━━ DATA PROVIDED ━━
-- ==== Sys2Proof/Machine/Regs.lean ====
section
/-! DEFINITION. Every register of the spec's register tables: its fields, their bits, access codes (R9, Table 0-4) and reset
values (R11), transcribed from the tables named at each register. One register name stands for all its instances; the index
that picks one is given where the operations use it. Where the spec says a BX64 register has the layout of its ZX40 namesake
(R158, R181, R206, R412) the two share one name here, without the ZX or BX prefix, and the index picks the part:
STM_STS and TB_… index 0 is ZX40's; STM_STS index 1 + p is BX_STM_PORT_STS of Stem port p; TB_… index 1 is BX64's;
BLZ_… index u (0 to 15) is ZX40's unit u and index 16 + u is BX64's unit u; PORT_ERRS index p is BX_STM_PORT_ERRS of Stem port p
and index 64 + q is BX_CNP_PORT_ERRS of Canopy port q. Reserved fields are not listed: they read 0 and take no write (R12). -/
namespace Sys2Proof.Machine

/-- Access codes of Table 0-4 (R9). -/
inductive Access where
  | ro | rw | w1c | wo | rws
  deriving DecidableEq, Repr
━━━
### PROBLEM:
Your answer should be each line from the entries that includes the string "tables".

### TASK OUTPUT:
/-! DEFINITION. Every register of the spec's register tables: its fields, their bits, access codes (R9, Table 0-4) and reset
values (R11), transcribed from the tables named at each register. One register name stands for all its instances; the index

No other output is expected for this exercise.